54.              These two cases, it is true, related to interprovincial rather than international situations, but it is clear from the rejection in Trudel of the reasoning in R. v. Selkirk that the court attached no importance to this distinction. In any event, the reasoning in Trudel was approved by a panel of five members of the Ontario Court of Appeal, consisting of Gale C.J.O. and McGillivray, Kelly, Laskin (later C.J.C.) and Brooke JJ.A., in 1970 in the important case of Re Chapman, supra. While that court refrained from saying that the situs of an offence can never be determined on the basis of notions derived from contract or agency, it concluded that the court in Selkirk had taken too limited a view. "Since the credit card did reach the accused in Toronto", it noted at p. 53, "there was factual realization of the fraudulent scheme put into motion by the accused, and hence, a sound basis for concluding that if an offence had been committed it was committed in Toronto".
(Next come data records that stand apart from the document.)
-- ==== Sys2Proof/Machine/Fabric.lean ====
section
/-! DEFINITION. Dies, links and peers: cross-die timeouts, the loss of a peer or of the host, link faults, and the pod collective (R364,
R372, R377 to R382, R385, R387). -/

namespace Sys2Proof.Machine

open Sys2Proof

/-! ## The loss of a module (R381, R382, R385) -/

/-- Whether an engine waits for a module. -/
def waitsFor (m : Nat) : Option (Nat × Nat) → Bool
  | some (pa, _) => moduleOf pa == some m
  | none => false

/-- Stores outstanding to a module. -/
def State.storesTo (s : State) (m : Nat) : Nat :=
  (s.cores.map (fun p => (p.2.seats.map (fun q =>
    (q.2.accs.filter (fun a => (a.kind == .store || a.kind == .vstore) && a.parts.any (fun pa => moduleOf pa == some m))).length)).sum)).sum

/-- A lost module leaves every pod channel; the next phase of such a channel says so (R382). -/
def Pkg.losePod (p : Pkg) (m : Nat) : Nat → Pkg
  | 0 => p
  | c + 1 =>
    let p := p.losePod m c
    let w := (tget p.pod 0 (2 * c + 1)).toNat
    if bitAt w m then { p with
      pod := tset p.pod 0 (2 * c + 1) (BitVec.ofNat 64 (w - 2 ^ m)), podLost := if bitAt p.podLost c then p.podLost else p.podLost + 2 ^ c }
    else p

/-- Every tenancy frozen (R385). -/
def State.freezeAll (s : State) : State :=
  (List.range 17).foldl (fun (s : State) t => s.modTenancy t (fun x => { x with frozen := true })) s

/-- A seat whose board request awaits a lost peer: it fails (R263). -/
def Seat.loseBoard (t : Seat) (m : Nat) : Seat :=
  { t with held := match t.held with
      | none => none
      | some h => match h.board with
        | none => some h
        | some (_, handle, _, _) =>
          let (rmt, k, _) := handleFields handle
          some (if rmt && k == m && !badHandle handle then { h with answer := some (5, [m]) } else h) }

/-- A seat's accesses outstanding to a lost module: they complete as lost whenever they next act, and no reply of it counts any more, though
the module be admitted again (R381, R382). -/
def Seat.loseAccs (t : Seat) (m : Nat) : Seat :=
  { t with accs := t.accs.map (fun a =>
      if a.parts.any (fun pa => moduleOf pa == some m) then { a with lost := some m, result := none } else a) }

/-- A copy, and an index command, with a request outstanding to a lost module. -/
def CopyCmd.lose (m : Nat) (x : CopyCmd) : CopyCmd := if waitsFor m x.waits then { x with gone := m :: x.gone } else x
def IdxCmd.lose (m : Nat) (x : IdxCmd) : IdxCmd := if waitsFor m x.waits then { x with gone := m :: x.gone } else x

/-- What a core has outstanding to a lost module. -/
def Core.lose (m : Nat) (k : Core) : Core :=
  { k with
    seats := k.seats.map (fun (q : Nat × Seat) => (q.1, (q.2.loseBoard m).loseAccs m))
    chans := k.chans.map (fun (q : Nat × List CopyCmd) => (q.1, q.2.map (CopyCmd.lose m)))
    idx := k.idx.map (IdxCmd.lose m) }

/-- The requests that a lost module has not replied to. -/
def State.loseRequests (s : State) (m : Nat) : State :=
  { s with
    cores := s.cores.map (fun (p : Nat × Core) => (p.1, p.2.lose m))
    qcopies := s.qcopies.map (CopyCmd.lose m) }

/-- A module lost (R381, R385): 64 is the host. Requests to it complete as R382 says when they next act; board requests fail (R263). -/
def State.loseModule (s : State) (m : Nat) : State :=
  if m = 64 then
    if s.pkg.hostUp then ({ s with pkg := { s.pkg with hostUp := false, hostHeld := none } }.loseRequests 64).freezeAll else s
  else
    let w := tget s.pkg.route 0 m
    if !bitAt w.toNat 63 then s
    else
      let n := s.storesTo m
      { s.loseRequests m with pkg := { s.pkg with route := tset s.pkg.route 0 m (w &&& mask 62 0) }.losePod m 16 }.post 0 evPeerlost 0xFF 0 0
        [BitVec.ofNat 64 (m + n * 2 ^ 32)]

/-- PEER_LOSS (R381). -/
def execPeerLoss (m : Nat) (s : State) : Host.Outcome State Fault Refusal := .next (s.loseModule m).writeQlines

/-- PEER_REMOVE_DECLARE (R387, R381). -/
def execPeerRemoveDeclare (m : Nat) (s : State) : Host.Outcome State Fault Refusal := .next (if m < 64 then (s.loseModule m).writeQlines else s)

/-- HOST_LINK_RETURN (R385): tenancies stay frozen. -/
def execHostLinkReturn (s : State) : Host.Outcome State Fault Refusal :=
  if s.pkg.hostUp then .next s else .next { s with pkg := { s.pkg with hostUp := true, hostHeld := none, hostNarrow := false } }

/-- A peer that is a new home: the numbering of requests to it, and the replay caches of its requests, begin again (R381). -/
def State.newHome (s : State) (m : Nat) : State :=
  { s with
    pkg := { s.pkg with reqSeq := s.pkg.reqSeq.filter (fun p => p.1 % 128 != 64 + m) }
    dies := s.dies.map (fun p => (p.1, { p.2 with replay := p.2.replay.filter (fun q => q.1 / 64 / 16384 != m + 1) })) }

/-- ROUTE_TABLE_WRITE (R377, R381): a peer admitted again is a new home. -/
def execRouteTableWrite (m : Nat) (v : Word) (s : State) : Host.Outcome State Fault Refusal :=
  if 64 ≤ m then .next s
  else
    let old := tget s.pkg.route 0 m
    let s : State := { s with pkg := { s.pkg with route := tset s.pkg.route 0 m (v &&& (mask 63 63 ||| mask 3 0)) } }
    .next (if bitAt v.toNat 63 && !bitAt old.toNat 63 then s.newHome m else s)

/-! ## Timeouts (R364) -/

/-- What answers a request: a die, or a module. -/
inductive Responder where
  | own
  | die (d : Nat)
  | module (m : Nat)
deriving DecidableEq, Repr

/-- The responder of a physical address for a request of a die. -/
def responderOf (me pa : Nat) : Responder :=
  let die (d : Nat) : Responder := if d = me then .own else .die d
  match placeOf pa with
  | .hbm d => die d
  | .pool d => die d
  | .host => .module 64
  | .peer m => .module m
  | .tl => die (timelineDie pa)
  | .none => .own

/-- The responder of a board request. -/
def boardResponder (c : Nat) (handle : Word) : Responder :=
  let (rmt, m, d, _) := handleFields handle
  if badHandle handle then .own else if rmt then .module m else if d = dieOf c then .own else .die d

/-- Whether traffic to a module is held, or has been and its timeouts are still to be moved on (R372, R379). -/
def State.moduleHeld (s : State) (m : Nat) : Bool :=
  if m = 64 then s.pkg.hostHeld.isSome else (tfind s.pkg.portHeld (s.pkg.portOf m)).isSome

/-- A request of a die, of an agent at a core, that has waited since a tick judged: restart is the state with its timeout begun again. A
responder die is reported once until it replies; a module is lost (R364). -/
def State.timeOut (s : State) (c : Nat) (r : Responder) (sent : Nat) (restart : State) : State :=
  let me := dieOf c
  if (s.die me).halted.isSome || s.tbase < sent + 1000 * s.pkg.xdto then s
  else match r with
    | .own => s
    | .die d =>
      if (s.die me).slow.contains d then restart
      else (restart.modDie me (fun x => { x with slow := d :: x.slow })).post me evXdslow 0xFF (clusterOf c) (c % 8)
        [BitVec.ofNat 64 (d + (s.tbase - sent) * 2 ^ 8)]
    | .module m => if s.moduleHeld m then s else s.loseModule m

/-- The timeout of a seat's access: its first sending begins it. -/
def State.accTimeout (s : State) (c i : Nat) (a : Acc) : State :=
  let r := (a.parts.map (responderOf (dieOf c))).find? (fun r => r != .own) |>.getD .own
  let send := s.modSeat c i (fun t => t.modAcc a.id (fun x => x.send s.tbase))
  match r, a.sent with
  | .own, _ => s
  | _, none => if (s.seat c i).mayAct a && a.due != never then send else s
  | _, some t => s.timeOut c r t send

/-- The responder that a held bundle waits for: of its checks, or of its board request (R239, R254). -/
def Held.responder (h : Held) (c : Nat) : Responder :=
  match (h.check.map (fun k => responderOf (dieOf c) k.2.1)).find? (fun r => r != .own), h.board with
  | some r, _ => r
  | none, some (_, handle, _, _) => boardResponder c handle
  | none, none => .own

/-- The timeout of a seat's held bundle. -/
def State.heldTimeout (s : State) (c i : Nat) (h : Held) : State :=
  match h.sent with
  | none => s
  | some t => s.timeOut c (h.responder c) t (s.modSeat c i (fun t => { t with held := some { h with sent := some s.tbase } }))

/-- The timeout of a wait of an engine for a home (R364); put sets the wait. -/
def State.waitTimeout (s : State) (c : Nat) (w : Option (Nat × Nat)) (put : State → Option (Nat × Nat) → State) : State :=
  match w with
  | none => s
  | some (pa, t) => s.timeOut c (responderOf (dieOf c) pa) t (put s (some (pa, s.tbase)))

/-- The first of some parts whose home lies off a die. -/
def awayPart (me : Nat) (ps : Except Stop (List Part)) : Option Nat :=
  match ps with
  | .ok l => (l.map Prod.fst).find? (fun pa => responderOf me pa != .own)
  | .error _ => none

/-- A home off the engine's die that a copy's next access goes to (R364). -/
def State.copyAway (s : State) (e : Eng) (x : CopyCmd) : Option Nat :=
  let k := (findNat (fun k => !x.wrote k) x.units).getD 0
  let (a, b) := x.offsets k
  let src := if x.srcPool then sextN 64 (x.word 1) + a else (x.word 1 : Int) + a
  if x.status ≠ 0 || x.ended.isSome then none
  else match awayPart (dieOf e.core) (s.engRange e x.srcPool .read 0 src (x.unitBytes x.sfmt)) with
    | some pa => some pa
    | none => awayPart (dieOf e.core) (s.copyDst e x b (x.unitBytes x.dfmt))

/-- A home off the core's die that an index command's next granule goes to. -/
def State.idxAway (s : State) (c : Nat) (x : IdxCmd) : Option Nat :=
  let k := (findNat (fun k => !x.did.contains k) x.count).getD 0
  let lane := x.lanes.getD (if x.op = 2 then k / x.perLane else k) (0, false)
  if !lane.2 then none
  else awayPart (dieOf c) (if x.op = 0 then s.engRange (x.eng c) (!x.glob) .read 0 lane.1 x.gran
    else if x.op = 1 then s.engRange (x.eng c) (!x.glob) .write 2 lane.1 x.gran
    else s.engRange (x.eng c) (!x.glob) .atomic 4 lane.1 x.gran)

/-- The timeout of an engine's command: where it waits for no home, its next access is sent; otherwise its wait is judged. -/
def State.engineTimeout (s : State) (c : Nat) (w : Option (Nat × Nat)) (away : Option Nat) (put : State → Option (Nat × Nat) → State) : State :=
  match w with
  | some _ => s.waitTimeout c w put
  | none => match away with
    | none => s
    | some pa => put s (some (pa, s.tbase))

/-- The timeout of the command at the head of a copy channel. -/
def State.chanTimeout (s : State) (c ch : Nat) : State :=
  match tget (s.core c).chans [] ch with
  | [] => s
  | x :: _ =>
    if x.stuck.isSome || x.dead || !s.marked c x.seat x.mark x.ten x.lid x.idx then s
    else s.engineTimeout c x.waits (s.copyAway ⟨c, x.ten, x.lid, x.idx, 16 * c + 4 + ch, x.num, x.gone, x.ask⟩ x) (fun s w =>
      s.modCore c (fun k => k.modChan ch (fun l => { x with waits := w } :: l.tail)))

/-- The timeout of the oldest index command of a seat. -/
def State.idxTimeout (s : State) (c i : Nat) : State :=
  match (s.core c).idx.find? (fun x => x.seat == i) with
  | none => s
  | some x =>
    if x.stuck.isSome || x.dead || !s.marked c i x.mark x.ten x.lid x.idx then s
    else s.engineTimeout c x.waits (s.idxAway c x) (fun s w => s.modCore c (fun k => k.keepIdx i { x with waits := w }))

/-- The timeout of the k-th queue copy of a tenancy. -/
def State.queueTimeout (s : State) (ten k : Nat) : State :=
  match (s.qcopies.filter (fun x => x.ten == ten))[k]? with
  | none => s
  | some x =>
    if x.stuck.isSome || x.dead then s
    else s.engineTimeout 0 x.waits (s.copyAway ⟨0, ten, 0, 0, 8192, x.num, x.gone, x.ask⟩ x) (fun s w =>
      { s with qcopies := modifyFirst (fun y => y.ten == ten && y.num == x.num) (fun y => { y with waits := w }) s.qcopies })

/-- The timeout of a die's walkers that wait for another die's replica (R340, R364). -/
def State.walkTimeout (s : State) (me d : Nat) : State :=
  let wait (s : State) : State := s.modDie me (fun x => { x with walkWait := tput x.walkWait d s.tbase })
  if !((s.die me).walks.take 16).any (fun w => (s.rooted w).walkStop me w.ten (w.page * 2 ^ 16) == some d) then
    s.modDie me (fun x => { x with walkWait := terase x.walkWait d })
  else match tfind (s.die me).walkWait d with
    | none => wait s
    | some t => s.timeOut (128 * me) (.die d) t (wait s)

/-- CROSS_DIE_TIMEOUT (R364). Agents 0 to 3 are the seats of a core: their access with the id, or, where none has it, their held bundle; 4 to
11 its copy channels; 12 its index engine, for the seat id; 13 the walkers of its die, waiting for die id; 14 the queue copies, id being 32
times the copy's place among its tenancy's plus the tenancy. -/
def execCrossDieTimeout (c i id : Nat) (s : State) : Host.Outcome State Fault Refusal :=
  if (s.die (dieOf c)).halted.isSome then .next s
  else if i < 4 then .next (match (s.seat c i).findAcc id, (s.seat c i).held with
    | some a, _ => s.accTimeout c i a
    | none, some h => s.heldTimeout c i h
    | none, none => s)
  else if i < 12 then .next (s.chanTimeout c (i - 4))
  else if i = 12 then .next (s.idxTimeout c id)
  else if i = 13 then .next (s.walkTimeout (dieOf c) id)
  else .next (s.queueTimeout (id % 32) (id / 32))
55.              Like the present case, Chapman concerned a complicated fraudulent scheme initiated in Canada. It is unnecessary to go into the details except to say that it involved, in the words of the court at p. 51, "the initiation and consummation of a scheme in Canada through the dispatch of letters from Canada and the receipt in Canada of money or valuable securities by way of cheques and money orders". The accused were charged with several counts including conspiracy to defraud the public by deceit, falsehood or other fraudulent means of property, money or valuable securities, using the mails to transmit letters for the purposes of defrauding the public and obtaining money under false pretences. The accused, of course, raised the question of jurisdiction.


56.              The court did not address the question whether the conspiracy had been committed in Canada by reason of its formation and existence here and, therefore, found it unnecessary to consider the appropriateness in Canada of the principle set out in Board of Trade v. Owen, supra. That was because it came to the conclusion that the substantive offence of fraud took place in Canada, and, a fortiori, that the conspiracy to commit the fraud could be dealt with by a Canadian court.


57.              The court's reasoning in support of its conclusion that the substantive offence took place in Canada is aptly summed up in the following paragraph at p. 51:


The recital of facts herein, referable to the Canadian phase of Jamster's operations, shows the initiation and consummation of a scheme in Canada through the dispatch of letters from Canada and the receipt in Canada of money or valuable securities by way of cheques and money orders. This is enough to support a charge of the substantive offence in Canada, subject only to the construction of the phrase "defrauds the public or any person". On the facts before this Court, the only members of the public or persons who could be said to have been defrauded were residents of the United States.


                   The completion of the offence under s. 323 (1) lies in the obtaining of the fruits of the fraudulent means or inducement. What is said in R. v. Brixton Prison Governor, Ex p. Rush, [1969] 1 All E.R. 316 at p. 322, also points to this conclusion. If there is an initiation of a fraudulent scheme in Canada (as was the case here in the mailing out of the letters of solicitation) and a realization thereof in Canada through receipt of money or securities intended to be brought in through the scheme, the offence has been committed in Canada although the inducement has extended only to persons outside Canada. In short, "the public or any person" in s. 323 (1) are not limited to the Canadian public or to persons in Canada: see Shulman v. The King (1946), 2 C.R. 153.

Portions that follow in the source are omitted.